Clinical actions recommended at this SNAPPE-II level:

  1. Immediate: Multidisciplinary family meeting within 6–12 hours (after parents have had time to process NICU admission)
  • Realistic prognostication: "Your baby is extremely critically ill. We estimate less than 50% chance of survival despite all our efforts. Among those who survive, serious brain hemorrhage and long-term lung disease are common."
  • Discuss what "full support" entails: intubation, medications to support blood pressure, possible blood transfusions
  • Discuss alternative: "comfort-focused care" emphasizing pain relief, family time, memories
  1. Clinical support: Aggressive organ support
  • Continue mechanical ventilation
  • Initiate vasopressor support (dopamine or dobutamine infusion) for hypotension
  • Avoid hyperthermia; target temperature 36.5–37.5°C
  • Serial blood gases to optimize pH and oxygenation
  • Renal function monitoring; consider fluid restriction given oliguria
  • Antibiotics covering maternal flora (group B streptococcus, gram-negatives)

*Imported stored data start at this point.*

-- ==== Sys2Proof/Machine/Atomics.lean ====
section
/-! DEFINITION. Atomics and exact sums (09_synchronisation.md R170 to R175, R188). -/

namespace Sys2Proof.Machine

open Sys2Proof

/-! ### The operations of R172 -/

/-- The value that operation `op` of R172 writes over `old`, both of `bits` bits, with operands x and, for `cas`, e. -/
def atomNew (bits op old x e : Nat) : Nat :=
  match op with
  | 0 => (old + x) % 2 ^ bits
  | 1 => if signedOf bits x < signedOf bits old then x else old
  | 2 => if signedOf bits old < signedOf bits x then x else old
  | 3 => min old x
  | 4 => max old x
  | 5 => old &&& x
  | 6 => old ||| x
  | 7 => old ^^^ x
  | 8 => x
  | _ => if old = e then x else old

/-- One atomic at its point (R170): the bytes at a key, with the line held exclusively; a progress event (R283). -/
def State.atomically (s : State) (key n : Nat) (f : Nat → Nat) : State × Nat :=
  let s1 := s.takeExclusive s.grp.coreNo key
  let old := bytesNat (s1.readCoherent key n)
  (((s1.writeCoherent key (natBytes n (f old))).mscKeep s.grp.id.fn (lineOf key)).onGrp Group.progressed, old)

/-- The place of an atomic's bytes: the write right (R323), and no private memory, HOST page or remote window (R170). A private space
that MDEF gives is found here, after MISALIGN, as R170 lists its PROT beside those of pages (log entry 23). -/
def State.atomPlace (s : State) (lane : Option Nat) (space : Nat) (a : DWord) (n : Nat) : Place :=
  if space = 4 then .prot else (s.place lane space .write a n).local?

/-- The signed byte offset of MOP 0x28, OFS[15:0] (R172). -/
def atomOfs (f : VM) : DWord := (f.ofs.extractLsb' 0 16).signExtend 64

/-! ### The order of lanes (R171): a free choice -/

/-- A permutation picked by a list of choices: each picks one of what is left; with no choice the first is taken. -/
def permute {α : Type} : List Nat → List α → List α
  | [], xs => xs
  | c :: cs, xs =>
    match xs[c % xs.length]? with
    | some y => y :: permute cs (xs.eraseIdx (c % xs.length))
    | none => xs

/-- The accesses of an instruction in the order the part chooses, and the choices left. -/
def State.chooseOrder {α : Type} (s : State) (xs : List α) : List α × State :=
  (permute (s.choices.take xs.length) xs, { s with choices := s.choices.drop xs.length })

/-! ### Buffered atomics in a region (R188, R255) -/

/-- The operation code of an FXADD's entry. -/
def opFxadd : Nat := 16

/-- Two operands of one operation combined (R255). -/
def combineOperands (size op : Nat) (x y : BitVec 128) : BitVec 128 :=
  if op = opFxadd then x + y else BitVec.ofNat 128 (atomNew (8 * size) op x.toNat y.toNat 0)

/-- An entry and `n` bytes from `key` on share a byte. -/
def BufEntry.overlaps (key n : Nat) : BufEntry → Bool
  | .atom k m _ _ => decide (key < k + m) && decide (k < key + n)
  | .line l m _ => (List.range n).any (fun i => decide (lineOf (key + i) = l) && m.getLsbD ((key + i) % 128))

/-- An atomic into the buffer: combined with the latest entry for its bytes where size and operation match, else a new
entry; none where a line entry holds one of the bytes. -/
def bufferAtomic (b : List BufEntry) (key size op : Nat) (x : BitVec 128) : Option (List BufEntry) :=
  let held := b.any (fun e => match e with
    | .line _ _ _ => e.overlaps key size
    | .atom _ _ _ _ => false)
  if held then none
  else
    match (b.filter (fun e => e.overlaps key size)).getLast? with
    | some (.atom k m o y) =>
      if k = key && m = size && o = op then
        let i := b.length - 1 - (b.reverse.findIdx (fun e => e.overlaps key size))
        some (b.set i (.atom k m o (combineOperands size op y x)))
      else some (b ++ [.atom key size op x])
    | _ => some (b ++ [.atom key size op x])

/-- Atomics into the buffer, in order. -/
def bufferAtomics (b : List BufEntry) : List (Nat × Nat × Nat × BitVec 128) → Option (List BufEntry)
  | [] => some b
  | (k, n, o, x) :: rest =>
    match bufferAtomic b k n o x with
    | some b1 => bufferAtomics b1 rest
    | none => none

/-- The group's atomics go into its buffer, all of them or RGNOVF (R255). -/
def State.holdAtomics (s : State) (r : Region) (xs : List (Nat × Nat × Nat × BitVec 128)) : Run State :=
  match bufferAtomics r.buffer xs with
  | some b =>
    if bufferFits b then .ok (s.onGrp (fun g => { g with region := some { r with buffer := b } }))
    else .error (.trap { cause := .rgnovf } s)
  | none => .error (.trap { cause := .rgnovf } s)

/-! ### SATOM and VATOM (R172) -/

/-- What an atomic on some bytes waits for: its release, or the group's release stores to those bytes. -/
def State.releaseFirst (s : State) (ord scope : Nat) (ks : List Nat) : Run State :=
  if releases ord then s.releaseRun scope else s.beforeKeys ks

/-- The group's atomic goes into its region's buffer; its order is that of the performed accesses (R256). -/
def State.orderHeld (s : State) (ord scope : Nat) : Run State := do
  let s1 ← s.releaseIf ord scope
  return s1.acquireIf ord scope

/-- The group accesses bytes at L2, past L1 (R170): each of their lines is one that L1 misses, and with `back` the bytes
themselves come from there (R295, R335, log entry 81). -/
def State.atL2 (s : State) (ks : List Nat) (back : Bool) : State :=
  let xs := ks.filter isCached
  let lines := (xs.map lineOf).eraseDups
  ((s.readMissed false (if back then xs.length else 0) lines).forgetAhead).seen s.grp.coreNo .l2 [] lines

/-- The `nret` form of SATOM. -/
def noReturn (f : VM) : Bool := f.sc.getLsbD 0

/-- SATOM (R172); in a region only `add` to `xor` with `nret`, which are buffered (R188). -/
def execSatom (p : Option Pfx) (f : VM) (s : State) : Out :=
  finish (pfxLen p) (do
    let wide := decide (f.sz = 5)
    let v : BitVec 6 := f.v.setWidth 6
    let op := f.atomOp
    let g := s.grp
    let regsOk :=
      if wide then g.pairOk v && (op ≠ 9 || g.pairOk (v + 2)) else g.scalOk v && (op ≠ 9 || g.scalOk (v + 1))
    s.need ((Instr.satom p f).wf && g.pairOk f.sb && regsOk && (!g.inRegion || (noReturn f && decide (op ≤ 7)))) .illegal
    s.need (noReturn f || !(if wide then g.liveInPair v else g.liveIn v)) .rgnw
    let e := g.eff p
    let n := sizeOf f.sz
    let a := g.rp f.sb + (atomOfs f)
    let ps ← s.accessAll e.space n (fun x => s.atomPlace none e.space x.addr n) [⟨0, a⟩]
    let s := s.walked e.space [⟨0, a⟩]
    let key := (ps.flatMap (·.2)).headD 0
    let reg (k : BitVec 6) : Nat := if wide then (g.rp k).toNat else (g.rs k).toNat
    let next : BitVec 6 := if wide then v + 2 else v + 1
    let x := if op = 9 then (if v = 0 then 0 else reg next) else reg v
    match g.region with
    | some r => do
      let s1 ← s.orderHeld e.ord e.scope
      let t ← s1.holdAtomics r [(key, n, op, BitVec.ofNat 128 x)]
      return .done t
    | none => do
      let s0 ← s.releaseFirst e.ord e.scope (ps.flatMap (·.2))
      let s1 := s0.atL2 (ps.flatMap (·.2)) (!noReturn f)
      let (s2, old) := s1.atomically key n (fun o => atomNew (8 * n) op o x (reg v))
      let s3 := s2.acquireIf e.ord e.scope
      return .done (if noReturn f then s3 else
        s3.onGrp (fun h => if wide then h.wp v (BitVec.ofNat 64 old) else h.ws v (BitVec.ofNat 32 old))))

/-- The lanes of an atomic one after another: each lane's old value. -/
def State.atomLanes (s : State) (n : Nat) (f : Nat → Nat → Nat) : List (Nat × List Nat) → State × List (Nat × Nat)
  | [] => (s, [])
  | q :: qs =>
    let (s1, old) := s.atomically (q.2.headD 0) n (f q.1)
    let (s2, rest) := State.atomLanes s1 n f qs
    (s2, (q.1, old) :: rest)

/-- VATOM (R171, R172). -/
def execVatom (p : Option Pfx) (f : VM) (s : State) : Out :=
  finish (pfxLen p) (do
    let wide := decide (f.sz = 5)
    let v := f.v.toNat
    let op := f.atomOp
    let g := s.grp
    let step := if wide then 2 else 1
    s.need ((Instr.vatom p f).wf && g.vmOk f && g.vmDataOk f wide &&
      (op ≠ 9 || (g.hasVec (v + step) && (!wide || g.hasVec (v + 3)))) && !g.inRegion) .illegal
    s.need (!(g.liveInVec v || (wide && g.liveInVec (v + 1)))) .rgnw
    let e := g.eff p
    let n := sizeOf f.sz
    let xs := (lanesOf (g.mask f.m)).map (fun l => (⟨l, g.vmAddr f (atomOfs f) l⟩ : Access))
    let ps ← s.accessAll e.space n (fun x => s.atomPlace (some x.lane) e.space x.addr n) xs
    let s := s.walked e.space xs
    let s0 ← s.releaseFirst e.ord e.scope (ps.flatMap (·.2))
    let s1 := s0.atL2 (ps.flatMap (·.2)) true
    let reg (l k : Nat) : Nat :=
      (g.rvl k l).toNat + (if wide then (g.rvl (k + 1) l).toNat * 2 ^ 32 else 0)
    let (order, s2) := s1.chooseOrder ps
    let (s3, olds) := s2.atomLanes n
      (fun l old => atomNew (8 * n) op old (if op = 9 then reg l (v + step) else reg l v) (reg l v)) order
    let val (l : Nat) : LaneRes :=
      ⟨BitVec.ofNat 64 (((olds.find? (fun q => q.1 = l)).map (·.2)).getD 0), 0⟩
    return .done ((s3.acquireIf e.ord e.scope).onGrp (fun h => h.writeLanes v wide (h.mask f.m) val)))

/-! ### FXADD and FXRD (R173 to R175) -/

/-- FXADD (R174); in a region its lanes' increments are buffered (R188). -/
def execFxadd (p : Option Pfx) (f : VM) (s : State) : Out :=
  finish (pfxLen p) (do
    let g := s.grp
    s.need ((Instr.fxadd p f).wf && g.vmOk f && g.vmDataOk f false) .illegal
    let e := g.eff p
    let xs := (lanesOf (g.mask f.m)).map (fun l => (⟨l, g.vmAddr f (atomOfs f) l⟩ : Access))
    let ps ← s.accessAll e.space 16 (fun x => s.atomPlace (some x.lane) e.space x.addr 16) xs
    let s := s.walked e.space xs
    let inc (l : Nat) : Int × Flags := fxIncrement (flushIn g.fpcr .f32 (g.rvl f.v.toNat l).toNat)
    let flags : Flags := (lanesOf (g.mask f.m)).foldl (fun x l => x ||| (inc l).2) 0
    match g.region with
    | some r => do
      let s1 ← s.orderHeld e.ord e.scope
      let t ← s1.holdAtomics r (ps.map (fun q => (q.2.headD 0, 16, opFxadd, BitVec.ofInt 128 (inc q.1).1)))
      return .done (t.onGrp (fun h => h.raiseFlags flags))
    | none => do
      let s0 ← s.releaseFirst e.ord e.scope (ps.flatMap (·.2))
      let s1 := s0.atL2 (ps.flatMap (·.2)) false
      let s2 := (s1.atomLanes 16 (fun l old => (BitVec.ofNat 128 old + BitVec.ofInt 128 (inc l).1).toNat) ps).1
      return .done ((s2.acquireIf e.ord e.scope).onGrp (fun h => h.raiseFlags flags)))

/-- FXRD (R175); `clr` is refused in a region, and the read form sees the accumulator as committed (R188). -/
def execFxrd (p : Option Pfx) (f : VM) (s : State) : Out :=
  finish (pfxLen p) (do
    let g := s.grp
    let wide := decide (f.sz = 5)
    let clr := decide (f.atomOp = 1)
    let v : BitVec 6 := f.v.setWidth 6
    s.need ((Instr.fxrd p f).wf && g.pairOk f.sb && (if wide then g.pairOk v else g.scalOk v) &&
      !(clr && g.inRegion)) .illegal
    s.need (!(if wide then g.liveInPair v else g.liveIn v)) .rgnw
    let e := g.eff p
    let ord := if clr then e.ord else fitLoad e.ord
    let a := g.rp f.sb + (atomOfs f)
    let ps ← s.accessAll e.space 16 (fun x =>
      if clr then s.atomPlace none e.space x.addr 16 else (s.place none e.space .read x.addr 16).local?) [⟨0, a⟩]
    let s := s.walked e.space [⟨0, a⟩]
    let ks := ps.flatMap (·.2)
    let s0 ← s.releaseFirst (if clr then ord else 1) e.scope ks
    let s1 := s0.atL2 ks true
    let (s2, old) :=
      if clr then s1.atomically (ks.headD 0) 16 (fun _ => 0)
      else
        let s0 := s1.takeExclusive s1.grp.coreNo (ks.headD 0)
        (s0, bytesNat (s0.readCoherent (ks.headD 0) 16))
    let q : Nat :=
      match g.region with
      | some r => bytesNat (ks.map (fun k => (bufferGet r.buffer k).getD (s2.backing k)))
      | none => old
    let y := fxValue g.fpcr (if wide then .f64 else .f32) (BitVec.ofNat 128 q)
    return .done ((s2.acquireIf ord e.scope).onGrp (fun h =>
      (if wide then h.wp v (BitVec.ofNat 64 y.bits) else h.ws v (BitVec.ofNat 32 y.bits)).raiseFlags y.flags)))

end Sys2Proof.Machine
end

  • Surfactant if not already given; consider second dose if significant deterioration
  1. Reassessment: Calculate SNAPPE-II again at 48 hours
  • If score improves (e.g., BP normalizes, pH corrects, FiO2 requirements decrease), this signals physiologic recovery and supports continued aggressive care
  • If score worsens or remains >80, this suggests poor prognosis and should prompt discussion of potential transition to comfort-focused care
  1. Family support: Palliative care consultation; facilitate skin-to-skin holding if medically feasible; memory creation; spiritual care
  1. Prognosis statement for discharge planning (if infant survives):
  • Expected discharge after >100 days of hospitalization (at minimum)

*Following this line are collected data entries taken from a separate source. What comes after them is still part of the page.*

-- ==== Sys2Proof/Machine/Queues.lean ====
section
/-! DEFINITION. Queue registers and mailboxes (11_engines_and_copies.md R197 to R203). -/

namespace Sys2Proof.Machine

open Sys2Proof

/-- Queue register `q` of the group. -/
def Group.queue (g : Group) (q : Nat) : QReg := g.queues[q]?.getD QReg.initial

/-- Change queue register `q`. -/
def Group.onQueue (g : Group) (q : Nat) (h : QReg → QReg) : Group :=
  { g with queues := g.queues.setIfInBounds q (h (g.queue q)) }

/-- The group has no queue registers to name: it is a helper; or a region is open, in which only QSTAT is accepted. -/
def Group.mayQueue (g : Group) : Bool := g.helper.isNone && !g.inRegion

/-- QFAULT, whose TRAPA is the register's number (R203). -/
def State.qfault (s : State) (q : BitVec 4) (ok : Bool) : Run Unit := s.chk (needAt ok .qfault (q.setWidth 64))

/-- The number of the queue register that receives mailbox `m` in a group. -/
def Group.receives (g : Group) (m : Nat) : Option Nat :=
  (List.range 16).find? (fun q => decide ((g.queue q).kind = .recv m))

/-- The receiver of mailbox `m` of a team instance (R200): its group and the register. -/
def State.receiver (s : State) (band inst m : Nat) : Option (Nat × Nat) :=
  s.groups.findSome? (fun g =>
    if decide (g.id.band = band) && decide (g.id.inst = inst) && g.helper.isNone && g.lives then
      (g.receives m).map (fun q => (g.id.uid, q))
    else none)

/-- Change queue register `q` of the group of a uid. -/
def State.onQueueOf (s : State) (uid q : Nat) (h : QReg → QReg) : State :=
  s.mapGroups (fun g => decide (g.id.uid = uid)) (fun g => g.onQueue q h)

/-- The entries that the register of a group holds. -/
def State.held (s : State) (uid q : Nat) : Nat := ((s.group? uid).map (fun g => (g.queue q).entries.length)).getD 0

/-- An entry is added at the tail; `rel` is the scope of a token's release flag, or 0. -/
def QReg.push (r : QReg) (x : DWord) (rel : Nat) : QReg := { r with entries := r.entries ++ [x], rel := r.rel ++ [rel] }

/-- The head is removed; a completion register has one command fewer outstanding (R198). -/
def QReg.pop (r : QReg) : QReg :=
  { r with entries := r.entries.drop 1, rel := r.rel.drop 1,
           outstanding := if r.kind = .done then r.outstanding - 1 else r.outstanding }

/-! ### QBIND (R203) -/

/-- The kind that SUB and IMM16 give. -/
def kindOf (f : EX) : QKind :=
  match f.sub.toNat with
  | 1 => .copy (f.imm.toNat / 16 % 16) (f.imm.toNat % 4)
  | 2 => .done
  | 3 => .recv (f.imm.toNat % 16)
  | 4 => .send (f.imm.toNat % 16)
  | _ => .unbound

/-- A command register of the group names completion register `q`. -/
def Group.named (g : Group) (q : Nat) : Bool :=
  g.queues.toList.any (fun r => match r.kind with
    | .copy d _ => decide (d = q)
    | _ => false)

/-- The binding is accepted (R203). -/
def State.bindOk (s : State) (q : Nat) (k : QKind) : Bool :=
  let r := s.grp.queue q
  r.entries.isEmpty && decide (r.outstanding = 0) && !(decide (r.kind = .done) && s.grp.named q) &&
  match k with
  | .copy d _ => decide ((s.grp.queue d).kind = .done)
  | .recv m => (s.receiver s.grp.id.band s.grp.id.inst m).isNone
  | _ => true

/-- QBIND (R203). -/
def execQbind (f : EX) (s : State) : Out :=
  finish 1 (do
    s.need (f.okQbind && s.grp.mayQueue) .illegal
    s.qfault f.q (s.bindOk f.q.toNat (kindOf f))
    return .done (s.onGrp (fun g => (g.onQueue f.q.toNat (fun _ => ⟨kindOf f, [], [], 0⟩)).progressed)))

/-! ### QPUSH (R200, R203) -/

/-- The mailbox of a send register. -/
def Group.sendBox (g : Group) (q : BitVec 4) : Option Nat :=
  match (g.queue q.toNat).kind with
  | .send m => some m
  | _ => none

/-- The receiver of the mailbox that register `q` sends to. -/
def State.sendTo (s : State) (q : BitVec 4) : Option (Nat × Nat) :=
  (s.grp.sendBox q).bind (s.receiver s.grp.id.band s.grp.id.inst)

/-- QPUSH: a release at team scope; the value goes to the receiver's tail once it holds fewer than 8. -/
def State.tryPush (s : State) (q : BitVec 4) (value : DWord) : Run Ctl :=
  match s.sendTo q with
  | none => .error (.trap { cause := .qfault, trapa := some (q.setWidth 64) } s)
  | some (u, r) =>
    if s.held u r < 8 then do
      let t ← s.releaseRun 2
      return .done ((t.onQueueOf u r (fun x => x.push value 0)).onGrp Group.progressed)
    else .ok (.wait (.push q value) s)

/-- QPUSH (R203). -/
def execQpush (f : EX) (s : State) : Out :=
  finish 1 (do
    s.need (f.okQpush && s.grp.pairOk f.a && s.grp.mayQueue) .illegal
    s.tryPush f.q (s.grp.rp f.a))

/-- QPUSH_ROOM (R200). -/
def execQpushRoom (s : State) : Out :=
  withGroup "QPUSH_ROOM" s (fun t =>
    match t.grp.waiting? with
    | some (.push q value) =>
      match t.sendTo q with
      | some (u, r) => if t.held u r < 8 then finish 1 (t.tryPush q value) else .refused (.notEnabled "QPUSH_ROOM")
      | none => finish 1 (t.tryPush q value)
    | _ => .refused (.notEnabled "QPUSH_ROOM"))

/-! ### QPOP, QTRY and QSTAT (R203) -/

/-- The register is a completion or a receive register. -/
def Group.popsFrom (g : Group) (q : Nat) : Bool :=
  match (g.queue q).kind with
  | .done => true
  | .recv _ => true
  | _ => false

/-- The scope at which an ordering toward an engine command is carried out (R159): at group and team scope as at band scope; 0 is
no ordering. -/
def engineScope (scope : Nat) : Nat := if scope = 0 then 0 else max 3 scope

/-- The head of register `q` is removed: an acquire at team scope of a mailbox's value, and of a token's release flag at
its scope (R159, R165, R200). A queue operation is a progress event (R201). -/
def State.takeHead (s : State) (q : Nat) : State :=
  let r := s.grp.queue q
  let scope := if r.kind = .done then engineScope (r.rel.headD 0) else 2
  ((s.acquireAt s.grp.coreNo scope).onGrp (fun g => (g.onQueue q QReg.pop).acquired scope)).onGrp Group.progressed

/-- The head goes to pair D. -/
def State.popTo (s : State) (d : BitVec 6) (q : Nat) : State :=
  let x := (s.grp.queue q).entries.headD 0
  (s.takeHead q).onGrp (fun g => g.wp d x)

/-- QPOP (R203). -/
def execQpop (f : EX) (s : State) : Out :=
  finish 1 (do
    s.need (f.okQpop && s.grp.pairOk f.d && s.grp.mayQueue) .illegal
    s.qfault f.q (s.grp.popsFrom f.q.toNat)
    if (s.grp.queue f.q.toNat).entries.isEmpty then return .wait (.pop f.d f.q) s
    else return .done (s.popTo f.d f.q.toNat))

/-- QPOP_ENTRY (R203). -/
def execQpopEntry (s : State) : Out :=
  withGroup "QPOP_ENTRY" s (fun t =>
    match t.grp.waiting? with
    | some (.pop d q) =>
      if (t.grp.queue q.toNat).entries.isEmpty then .refused (.notEnabled "QPOP_ENTRY")
      else settle 1 (.done (t.popTo d q.toNat))
    | _ => .refused (.notEnabled "QPOP_ENTRY"))

/-- QTRY (R203). -/
def execQtry (f : EX) (s : State) : Out :=
  finish 1 (do
    s.need (f.okQtry && s.grp.pairOk f.d && s.grp.mayQueue) .illegal
    s.qfault f.q (s.grp.popsFrom f.q.toNat)
    if (s.grp.queue f.q.toNat).entries.isEmpty then
      return .done (s.onGrp (fun g => ((g.wp f.d 0).ws (f.d + 2) 0).progressed))
    else return .done ((s.popTo f.d f.q.toNat).onGrp (fun g => g.ws (f.d + 2) 1)))

/-- The word that QSTAT gives (R203). -/
def QReg.status (r : QReg) : Word :=
  let k := match r.kind with
    | .unbound => (0, 0, 0)
    | .copy d e => (1, d, e)
    | .done => (2, 0, 0)
    | .recv m => (3, m, 0)
    | .send m => (4, m, 0)
  BitVec.ofNat 32 (r.entries.length % 16 + r.outstanding % 16 * 2 ^ 4 + k.1 * 2 ^ 8 + k.2.1 % 16 * 2 ^ 16 + k.2.2 % 4 * 2 ^ 20)

/-- QSTAT (R203): accepted inside regions. -/
def execQstat (f : EX) (s : State) : Out :=
  finish 1 (s.toScalar (f.okQstat && s.grp.helper.isNone) f.d (s.grp.queue f.q.toNat).status)

end Sys2Proof.Machine
end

  • Likely home oxygen requirement
  • High risk for neurodevelopmental follow-up abnormalities; baseline developmental assessment and early intervention referral essential
  • Plan for ophthalmology (retinopathy of prematurity screening at 4 weeks)

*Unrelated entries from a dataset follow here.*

/-- Bytes at rising keys in an overlay. -/
def overlaySets (o : Memory) (key : Nat) : List Byte → Memory
  | [] => o
  | x :: xs => overlaySets (overlaySet o key x) (key + 1) xs

/-- The bytes of a remote read reach the group that waits for them. -/
def State.giveRemote (s : State) (r : RemoteReq) (bytes : List Byte) : State :=
  s.mapGroups (fun g => decide (r.group = some g.id.uid))
    (fun g => { g with remoteGot := overlaySets g.remoteGot (keyRemote r.dev r.raddr) bytes })

/-- The cluster into whose L2 the line of a remote read comes. -/
def State.remoteCluster (s : State) (r : RemoteReq) : Option Nat :=
  match r.pref with
  | some p => some (clusterOfCore p.1)
  | none => (r.group.bind s.group?).map (fun g => g.id.cluster)

/-- A line that a remote read brings is cached in the L2 of the group's cluster as the request says (R137, R352), and where a prefetch
asked for it, in L1 (R154); dirty bytes of the line stay. -/
def State.cacheRemote (s : State) (r : RemoteReq) (bytes : List Byte) : State :=
  let line := lineOf (keyRemote r.dev r.raddr)
  match s.remoteCluster r with
  | some cl =>
    let t :=
      if (s.l2Line cl line).isSome then s
      else
        match r.prio with
        | none => s
        | some p =>
          s.allocL2 { cluster := cl, line := line, cls := r.cls, prio := p, tag := none,
                      data := Vector.ofFn (fun o => (overlayGet s.remoteDirty (128 * line + o.val)).getD (bytes[o.val]?.getD 0)) }
    match r.pref with
    | some (core, true) => t.fillL1 core line ⟨s.remoteTenant r, r.cls, (r.prio.map prioCp).getD 3⟩
    | _ => t
  | none => s

/-- The bytes of a remote write are acknowledged, or dropped: a byte stored again since then stays dirty. -/
def State.remoteWritten (s : State) (r : RemoteReq) : State :=
  { s with remoteDirty := s.remoteDirty.filter (fun c => !(r.write.getD []).contains c) }

/-- No older write to a byte of the request is under way. -/
def State.inOrder (s : State) (r : RemoteReq) : Bool :=
  s.remote.all (fun q => !(decide (q.id < r.id) && (q.write.getD []).any (fun c => (r.write.getD []).any (fun d => decide (c.1 = d.1)))))

/-- A fabric error record (R357). -/
def State.fabricRecord (s : State) (r : RemoteReq) (err : Nat) : State :=
  let t := ((s.ctx? r.ctx).map (fun c => s.tenantTime c.tenant)).getD (BitVec.ofNat 64 s.time)
  s.faultRecord r.ctx
    (natBytes 2 5 ++ natBytes 1 err ++ natBytes 1 (if r.write.isSome then 1 else 0) ++ natBytes 4 r.dev ++ natBytes 8 r.raddr ++
     natBytes 8 t.toNat ++ natBytes 40 0)

/-- A remote access fails (R357): a read returns 0xFF, a write is dropped, a record is written, and the group runs on. A release
that waits for the write goes on once the record is written. -/
def State.failRemote (s : State) (err : Nat) (r : RemoteReq) : State :=
  let t := ((s.giveRemote r (if r.write.isSome then [] else List.replicate 128 0xFF)).dropRemote r.id).fabricRecord r err
  match r.write with
  | none => t
  | some cells => if s.records.length < t.records.length then { t with lost := (r.ctx, cells) :: t.lost } else t.remoteWritten r

/-- An answer to the request is still accepted (R357). -/
def State.inTime (s : State) (r : RemoteReq) : Bool := r.sent && decide (s.time ≤ r.since + 1000000)

/-- REMOTE_NAK (R357). -/
def execRemoteNak (s : State) : Out :=
  match s.ev with
  | .req id =>
    match s.remote? id with
    | some r => if s.inTime r then .next ((s.countAnswer r 64).failRemote 1 r) else .refused (.notEnabled "REMOTE_NAK")
    | none => .refused (.notEnabled "REMOTE_NAK")
  | _ => .refused (.notEnabled "REMOTE_NAK")

/-- REMOTE_TIMEOUT (R357): 1 ms of device time. -/
def execRemoteTimeout (s : State) : Out :=
  match s.ev with
  | .req id =>
    match s.remote? id with
    | some r => if r.since + 1000000 < s.time then .next (s.failRemote 2 r) else .refused (.notEnabled "REMOTE_TIMEOUT")
    | none => .refused (.notEnabled "REMOTE_TIMEOUT")
  | _ => .refused (.notEnabled "REMOTE_TIMEOUT")

/-- Requests of ports that have no link left fail with LINKDOWN (R358). -/
def State.failPorts (s : State) : State :=
  (s.remote.filter (fun r => decide (s.portLinks r.port = 0))).foldl (fun t r => t.failRemote 3 r) s

/-- The flit of a request leaves; on a port without a link it fails (R358). -/
def State.flitTurn (s : State) (r : RemoteReq) : Option State :=
  if !r.sent && decide (s.portLinks r.port = 0) then some (s.failRemote 3 r) else if s.mayFlit r then some (s.sendFlit r) else none

/-- Links leave their ports (R358): what was sent on them and not acknowledged goes on the links that are left. -/
def State.loseLinks (s : State) (ks : BitVec 24) : State :=
  ({ s with built := { s.built with links := s.built.links &&& ~~~ks, linkBack := s.built.linkBack &&& ~~~ks } } : State).failPorts

/-- One link of 24. -/
def linkBit (k : Nat) : BitVec 24 := BitVec.ofNat 24 (2 ^ k)

/-- LINK_LOSS (R358). -/
def execLinkLoss (s : State) : Out :=
  match s.ev with
  | .link k =>
    if (s.built.links ||| s.built.linkBack).getLsbD k then .next (s.inWindow.loseLinks (linkBit k))
    else .refused (.notEnabled "LINK_LOSS")
  | _ => .refused (.notEnabled "LINK_LOSS")

/-- LINK_RETURN (R358): the link rejoins its port at the window after the one in force (R355). -/
def execLinkReturn (s : State) : Out :=
  match s.ev with
  | .link k =>
    if s.made.links.getLsbD k && s.built.ods.getLsbD (k / 6) && !s.linksNow.getLsbD k then
      let t := s.inWindow
      .next { t with built := { t.built with linkBack := t.built.linkBack ||| linkBit k } }
    else .refused (.notEnabled "LINK_RETURN")
  | _ => .refused (.notEnabled "LINK_RETURN")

  • Optimize nutritional support for brain development

References

  1. Richardson DK, Corcoran JD, Escobar GJ, Lee SK. SNAP-II and SNAPPE-II: simplified newborn illness severity and mortality risk scores. J Pediatr. 2001;138(1):92-100. doi:10.1067/mpd.2001.109608
  2. Richardson DK, Gray JE, McCormick MC, Workman K, Goldmann DA. Score for Neonatal Acute Physiology: a physiologic severity index for neonatal intensive care. Pediatrics. 1993;91(3):617-623.